Un nouveau pôle de promotion des investissements a été créé

Toujours dans le cadre de la stratégie 2015-2025, le gendarme marocain du secteur minier a mis les bouchées doubles pour être au diapason de cette nouvelle politique sectorielle. Pour continuer à remplir pleinement sa mission de promoteur et de catalyseur des secteurs des mines (hors phosphates) et des hydrocarbures au Maroc, il a adopté, à partir de 2016, un nouveau modèle de développement qui redéfinit son positionnement et ses orientations stratégiques. Ainsi, un nouveau pôle de promotion des investissements a été créé afin de renforcer la promotion au service de l’exploration en s’appuyant sur une veille stratégique, marketing et concurrentielle permettant un cadrage des projets d’exploration mines et hydrocarbures en ligne avec les attentes du marché et des investisseurs et en adéquation avec les objectifs et les intérêts de l’office.
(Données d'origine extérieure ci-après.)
/-- The next skein of a MOVEX taken in hand (R201, R207); its context opens with the first slot that its engine gives it. -/
def State.openSkein (s : State) (n : Nat) (e : Entry) : State :=
  let u := s.unit n
  let dir := if uFlag u 2 then 1 else 0
  let ent := s.skeinEnt n e.mb (if dir = 0 then e.dst else e.src) (dir == 0)
  let tied := ent.isSome
  let wrong := !tied && !(s.skeinEnts n (dir == 0)).isEmpty
  let (q, s) := s.takeSeq n
  if wrong then (s.note n stBAD_ARG 0x0A).doneSeq n q []
  else if dir = 0 ∧ tied ∧ e.len = 0 then
    let s := match ent with
      | some x => { s with stash := s.stash.putInst { (s.instOf x.tid e.mb).getD (x.inst e.mb) with whole := true } 0 0 }
      | none => s
    s.doneSeq n q []
  else
    let k : SkeinCtx :=
      { dir := dir, profile := fieldLe u 8 1, width := fieldLe u 9 1, pword := fieldLe u 12 4, src := e.src % 2 ^ 52, dst := e.dst
        len := e.len, mb := e.mb, ref := e.ref, seq := q, block := 0, coded := 0, headed := false, lost := false, marked := false
        refKind := 0, base := 0, bad := [], landed := 0, image := [], slots := 0, eng := none, have_ := [], owed := 0, out := []
        stash := ent.map (fun x => (x.tid, e.mb)), asked := [] }
    let s := s.setSk n k
    { s with led := { s.led with skIn := s.led.skIn + 1 } }

/-- Whether a stream's skein has not had its first slot yet: it has no context on an engine. -/
def State.slotless (s : State) (n : Nat) : Bool := (s.str n).sk.isSome && (s.openEng n).isNone

/-- Skeins of a MOVEX opened one after another, with fuel; it passes when its last skein has been started on an engine, and waits for a
slot until then (R186, R205, R207, R369). -/
def State.movexGo (s : State) (n : Nat) : Nat → State
  | 0 => s
  | fuel + 1 =>
    let c := s.rf (R.STREAM_AD0_CURSOR n)
    if fieldLe (s.unit n) 2 2 ≤ c then (if s.slotless n then s.waitOn n wtSLOT else s.passInstr n)
    else
      let e := s.moveEntry n c
      if (s.str n).sk.isSome then s.waitOn n wtSLOT
      else if !s.roomFor n (s.skeinRanges n (if uFlag (s.unit n) 2 then 1 else 0) e.dst e.len e.mb) then s.waitOn n wtBLOCKS
      else ((s.openSkein n e).set (R.STREAM_AD0_CURSOR n) (c + 1)).movexGo n fuel

/-- MOVEX (R207). -/
def execMovex (n : Fin 16384) (s : State) : Res :=
  .next (if s.atOp n.val opMOVEX then (s.beginMove n.val).movexGo n.val 65536 else s)

/-- INLINE (R208). -/
def execInline (n : Fin 16384) (s : State) : Res :=
  .next (if !s.atOp n.val opINLINE then s
    else
      let u := s.unit n.val
      let len := fieldLe u 2 1
      let d := fieldLe u 8 8
      let dst := if uFlag u 1 then addOffset d (s.rf (R.STREAM_AD1_AD1 n.val)) else d
      if len = 0 then
        let (q, s) := s.takeSeq n.val
        (s.doneSeq n.val q []).passInstr n.val
      else if !s.roomFor n.val [(dst, len)] then s.waitOn n.val wtBLOCKS
      else match s.claimFor n.val (ownedBy n.val (s.putLoad dst len)) with
        | none => s.waitOn n.val wtSLOT
        | some c =>
          let (q, s) := (s.useSlots n.val c.1).takeSeq n.val
          let data := clean (sliceB (s.progOf n.val) (16 * (s.rf (R.STREAM_RUN_PC n.val) + 1)) len)
          let b : Block := ⟨q, s.rf (R.STREAM_RUN_PC n.val), opINLINE, 0, dst, len, 0, false, data, 0, true, [], c.2, []⟩
          (s.launchBlock n.val b).passInstr n.val)

/-! ## Completion of a block -/

/-- How far the walk of R206 vouches for a skein held in bytes: the length it finds, or where it stopped. DESIGN CHOICE: a block whose header
is consistent but whose payload runs past the bytes is not vouched for from its header's first byte on, as a block with a bad header is; the
spec does not say from where (log entry 234). -/
def walkSkein (l : List MByte) : Nat → Nat → Nat → Nat → Nat × Bool
  | 0, pos, _, _ => (pos, true)
  | fuel + 1, pos, i, len =>
    if blockCount len ≤ i then (pos, true)
    else
      let h := (l.drop pos).take 32
      let pay := fieldLe (h.map (·.1)) 8 4
      if h.length < 32 ∨ h.any (·.2) ∨ !blockConsistent (h.map (·.1)) i (blockRaw len i) ∨ l.length < pos + 32 + pay then (pos, false)
      else walkSkein l fuel (pos + 32 + pay) (i + 1) len

/-- A skein copied as stored (R206): its bytes, marked from the first that the walk cannot vouch for. -/
def copySkein (l : List MByte) : List MByte × Bool :=
  let h := l.take 32
  if h.length < 32 ∨ h.any (·.2) ∨ !hdrFormOk (h.map (·.1)) then (l.map (fun b => (b.1, true)), false)
  else
    let len := (parseHdr (h.map (·.1))).rawLen
    let w := walkSkein l (blockCount len + 1) 32 0 len
    if w.2 then (l.take w.1, true)
    else ((upTo l.length).map (fun i => let b := l.getD i (0, false); (b.1, b.2 || decide (w.1 ≤ i))), false)

/-- Rows of a segment's output taken by its fetch stream, in position order (R95). -/
def State.takeOut (s : State) (n : Nat) (b : Block) (e : StashEnt) : State × List MByte :=
  let t := s.outTaken e.tid b.mb
  let l := ((s.outBytes e.tid b.mb e.slices).drop t).take b.len
  let s := { s with clu := { s.clu with taken := SMap.put (fun _ => 0) s.clu.taken (e.tid * 256 + b.mb) (t + b.len) } }
  (if l.any (·.2) then s.note n stPOISON_IN 4 else s, l)

/-- Whether a block waits for rows that no segment has delivered yet. -/
def State.outWaits (s : State) (n : Nat) (b : Block) : Bool :=
  b.op == opMOVE && !b.inHand && (match s.frogOf n b.mb with
    | none => false
    | some e => decide ((s.outBytes e.tid b.mb e.slices).length < s.outTaken e.tid b.mb + b.len))

/-- A block's bytes read from where SRC lies, with the status they make (R206, R253). -/
def State.readSource (s : State) (n : Nat) (b : Block) : State × List MByte :=
  if b.skein then
    let raw := s.readFor n b.seq b.src b.len b.asked b.data
    let w := copySkein raw.data
    let g := s.readFor n b.seq b.src w.1.length b.asked b.data
    let s := if w.2 then g.st else g.st.note n stCHECK_FAIL 4
    (if g.data.any (·.2) then s.note n stPOISON_IN 4 else s, w.1)
  else
    let g := s.readFor n b.seq b.src b.len b.asked b.data
    (if g.data.any (·.2) && !g.refused then g.st.note n stPOISON_IN 4 else g.st, g.data)

/-- A block's bytes: the output of a segment for the fetch stream of a FROG entry, else what SRC holds. -/
def State.readBlock (s : State) (n : Nat) (b : Block) : State × List MByte :=
  match s.frogOf n b.mb with
  | some e => s.takeOut n b e
  | none => s.readSource n b

/-- A block leaves the flight with the bytes it wrote. -/
def State.retireBlock (s : State) (n : Nat) (b : Block) (l : List Byte) : State :=
  let x := s.str n
  let s := s.setStr n { x with blocks := x.blocks.filter (fun y => y.seq != b.seq)
                               residue := if b.op = opMOVE ∧ x.moveSeq ≤ b.seq then x.residue - l.length else x.residue }
  let s := { s with led := { s.led with blkOut := s.led.blkOut + 1 } }
  let s := (s.addBytes n l.length).doneSeq n b.seq l
  let s := match (if b.op = opMOVE then s.stashOf n b.mb (b.dst % 2 ^ 52) else none) with
    | some e => s.stashRaw e b.mb l.length
    | none => s
  s.tryClose n

/-- A block of a MOVE that turns out shorter than its LENGTH: the rest of a skein's room is no part of the residue (R206, R224). -/
def State.shorten (s : State) (n : Nat) (b : Block) (len : Nat) : State :=
  let x := s.str n
  if b.op = opMOVE ∧ x.moveSeq ≤ b.seq ∧ len < b.len then s.setStr n { x with residue := x.residue - (b.len - len) } else s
Cette stratégie 2015-2025 vise à tripler le chiffre d’affaires du secteur minier hors phosphates à plus de 15 milliards de DH, multiplier par 10 le volume d’investissement dans l’exploration et la recherche minière à près de 4 milliards et doubler les emplois générés par le secteur (hors phosphates) à plus de 30 000 emplois directs.

• Phosphates : 1er exportateur, 3e producteur mondial • Autres minéraux : plomb, zinc, cuivre, argent, or, Barytine, Manganèse. • Contribution au PIB : 10% • Chiffre d’affaires à l’export : 44,6 milliards de DH • Production : 28,92 Mt (26,9 Mt phosphates et dérivés) • Investissements : 32 milliards de DH • Emplois : 41 000 • Permis en vigueur: 6 353 (15% ONHYM) à fin 2016.